[MATERIAL TO PROCESS — start]

theorem fireCmd_of_error (hopen : wholeOpen i o = true) {r : Raw} (h : check st o = .error r) :
    fireCmd i kind pri len s check = .next (st.put s ((st.ex.raise st.f.idx r).reformed st.f.idx)) := by
  have hok' : (predScalarOk o.p && (usedTokens i o).all okScalar) = true := hok
  rw [fireCmd, fire_of_fires hf]
  simp only [hok', skip_eq_not_wholeOpen, hopen, Bool.not_true, Bool.false_eq_true, if_false, h]

theorem fireCmd_of_ok (hopen : wholeOpen i o = true) {p : Word × Word} (h : check st o = .ok p) :
    fireCmd i kind pri len s check = .next (s.allotCmd st i kind pri len p (cmdSlot st)) := by
  have hok' : (predScalarOk o.p && (usedTokens i o).all okScalar) = true := hok
  rw [fireCmd, fire_of_fires hf]
  simp only [hok', skip_eq_not_wholeOpen, hopen, Bool.not_true, Bool.false_eq_true, if_false, h]
  rfl

theorem fireCmd_of_full (hopen : wholeOpen i o = true) {p : Word × Word} (h : check st o = .ok p) (hslot : cmdSlot st = none) :
    fireCmd i kind pri len s check = .next (st.put s ((st.ex.raise st.f.idx (Raw.of .esFull)).reformed st.f.idx)) := by
  rw [fireCmd_of_ok hf hok hopen h, hslot, State.allotCmd]

theorem fireCmd_of_slot (hopen : wholeOpen i o = true) {p0 p1 : Word} (h : check st o = .ok (p0, p1)) {k : Nat} (hslot : cmdSlot st = some k) :
    fireCmd i kind pri len s check = .next (st.put s ((slotted st k).withEffect i (some (.cmd ⟨kind, pri, p0, p1, len, k, st.ex.user⟩))
      (some (Token.scalar k)))) := by
  rw [fireCmd_of_ok hf hok hopen h, hslot, State.allotCmd]

end FireCommand

theorem cmdPtr_bind {α : Type} (spaces : List Nat) (al : Nat) (p : Word) (f : Unit → Except Raw α) :
    (cmdPtr spaces al p >>= f) = if !(spaces.contains (spaceOf p) && decide (p.toNat % al = 0)) then .error ⟨.cmdOperand, 0, none, some p⟩ else f () := by
  unfold cmdPtr
  cases spaces.contains (spaceOf p) && decide (p.toNat % al = 0) <;> rfl

/-- Each engine command is the shared firing with the check of its table entry. -/
theorem exec_cmdForm {i : Instr} {s : State} {st : Site} {o : Operands} {kind : CmdKind} {pri len : Nat} {p : Except Raw (Word × Word)}
    (h : cmdForm s st o i = some (kind, pri, len, p)) : ∃ check, exec i s = fireCmd i kind pri len s check ∧ check st o = p := by
  unfold cmdForm at h
  split at h <;> cases h
  next =>
    refine ⟨_, by rw [exec_cpy, execCpy], ?_⟩
    simp only [cmdPtr_bind]
  next => exact ⟨_, by rw [exec_cpyRec, execCpyRec, fireRecord], rfl⟩
  next => exact ⟨_, by rw [exec_cpy2, execCpy2, fireRecord], rfl⟩
  next => exact ⟨_, by rw [exec_cpy3, execCpy3, fireRecord], rfl⟩
  next => exact ⟨_, by rw [exec_cpyg, execCpyg, fireRecord], rfl⟩
  next => exact ⟨_, by rw [exec_cpyr, execCpyr, fireRecord], rfl⟩
  next => exact ⟨_, by rw [exec_cpyx, execCpyx, fireRecord], rfl⟩
  next => exact ⟨_, by rw [exec_meshInit, execMeshInit, fireRecord], rfl⟩
  next => exact ⟨_, by rw [exec_meshAdapt, execMeshAdapt, fireRecord], rfl⟩
  next => exact ⟨_, by rw [exec_nbrStream, execNbrStream, fireRecord], rfl⟩
  next => exact ⟨_, by rw [exec_colBuild, execColBuild, fireRecord], rfl⟩
  next => exact ⟨_, by rw [exec_meshFree, execMeshFree, fireRecord], rfl⟩
  next => exact ⟨_, by rw [exec_mcx, execMcx, fireRecord], rfl⟩
  next => exact ⟨_, by rw [exec_lbCut, execLbCut, fireRecord], rfl⟩
  next => exact ⟨_, by rw [exec_lbMigrate, execLbMigrate, fireRecord], rfl⟩
  next => exact ⟨_, by rw [exec_ghostSync, execGhostSync, fireRecord], rfl⟩
  next => exact ⟨_, by rw [exec_rgLoad, execRgLoad], by cases st.ex.user <;> rfl⟩
  next => exact ⟨_, by rw [exec_hpEpoch, execHpEpoch], by cases st.ex.user <;> rfl⟩
  next =>
    refine ⟨_, by rw [exec_hpRelocate, execHpRelocate], ?_⟩
    simp only [need_bind, bne_iff_ne, ite_not, Bool.or_eq_true, Bool.and_eq_true, decide_eq_true_eq, or_assoc]

theorem commandsBuffer : CommandsBuffer := by
  intro i s st o hf hok kind pri len p h
  obtain ⟨check, hexec, hcheck⟩ := exec_cmdForm h
  rw [hexec]
  refine ⟨fireCmd_of_closed hf hok, fun hopen p0 p1 hp => ⟨fun k hslot => ?_, fun hslot => ?_⟩, fun hopen r hp => ?_⟩
  · exact fireCmd_of_slot hf hok hopen (hcheck.trans hp) hslot
  · exact fireCmd_of_full hf hok hopen (hcheck.trans hp) hslot
  · exact fireCmd_of_error hf hok hopen (hcheck.trans hp)

/-! ### Requests to the router, a mesh's home and the card units as they fire (R243, R297, R318) -/

section FireRequest

variable {i : Instr} {s : State} {st : Site} {o : Operands} (hf : Fires i s st o) (hok : wholeScalars i o = true)

include hf hok

theorem fireOp_of_closed {check : Site → Operands → Except Raw Effect} (hclosed : wholeOpen i o = false) :
    fireOp i s check = .next (st.put s (st.withEffect i none (some Token.nullScalar))) := by
  have hok' : (predScalarOk o.p && (usedTokens i o).all okScalar) = true := hok
  rw [fireOp, fire_of_fires hf]
  simp only [hok', skip_eq_not_wholeOpen, hclosed, Bool.not_true, Bool.not_false, Bool.false_eq_true, if_false, if_true]

theorem fireOp_of_error {check : Site → Operands → Except Raw Effect} (hopen : wholeOpen i o = true) {r : Raw} (h : check st o = .error r) :
    fireOp i s check = .next (st.put s ((st.ex.raise st.f.idx r).reformed st.f.idx)) := by
  have hok' : (predScalarOk o.p && (usedTokens i o).all okScalar) = true := hok
  rw [fireOp, fire_of_fires hf]
  simp only [hok', skip_eq_not_wholeOpen, hopen, Bool.not_true, Bool.false_eq_true, if_false, h]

[MATERIAL TO PROCESS — finish]

## PROBLEM STATEMENT
From the opening line of the data above, please print each line as written up to and including the line that contains "(spaces : List", and nothing more.

## FINAL ANSWER
theorem fireCmd_of_error (hopen : wholeOpen i o = true) {r : Raw} (h : check st o = .error r) :
    fireCmd i kind pri len s check = .next (st.put s ((st.ex.raise st.f.idx r).reformed st.f.idx)) := by
  have hok' : (predScalarOk o.p && (usedTokens i o).all okScalar) = true := hok
  rw [fireCmd, fire_of_fires hf]
  simp only [hok', skip_eq_not_wholeOpen, hopen, Bool.not_true, Bool.false_eq_true, if_false, h]

theorem fireCmd_of_ok (hopen : wholeOpen i o = true) {p : Word × Word} (h : check st o = .ok p) :
    fireCmd i kind pri len s check = .next (s.allotCmd st i kind pri len p (cmdSlot st)) := by
  have hok' : (predScalarOk o.p && (usedTokens i o).all okScalar) = true := hok
  rw [fireCmd, fire_of_fires hf]
  simp only [hok', skip_eq_not_wholeOpen, hopen, Bool.not_true, Bool.false_eq_true, if_false, h]
  rfl

theorem fireCmd_of_full (hopen : wholeOpen i o = true) {p : Word × Word} (h : check st o = .ok p) (hslot : cmdSlot st = none) :
    fireCmd i kind pri len s check = .next (st.put s ((st.ex.raise st.f.idx (Raw.of .esFull)).reformed st.f.idx)) := by
  rw [fireCmd_of_ok hf hok hopen h, hslot, State.allotCmd]

theorem fireCmd_of_slot (hopen : wholeOpen i o = true) {p0 p1 : Word} (h : check st o = .ok (p0, p1)) {k : Nat} (hslot : cmdSlot st = some k) :
    fireCmd i kind pri len s check = .next (st.put s ((slotted st k).withEffect i (some (.cmd ⟨kind, pri, p0, p1, len, k, st.ex.user⟩))
      (some (Token.scalar k)))) := by
  rw [fireCmd_of_ok hf hok hopen h, hslot, State.allotCmd]

end FireCommand

theorem cmdPtr_bind {α : Type} (spaces : List Nat) (al : Nat) (p : Word) (f : Unit → Except Raw α) :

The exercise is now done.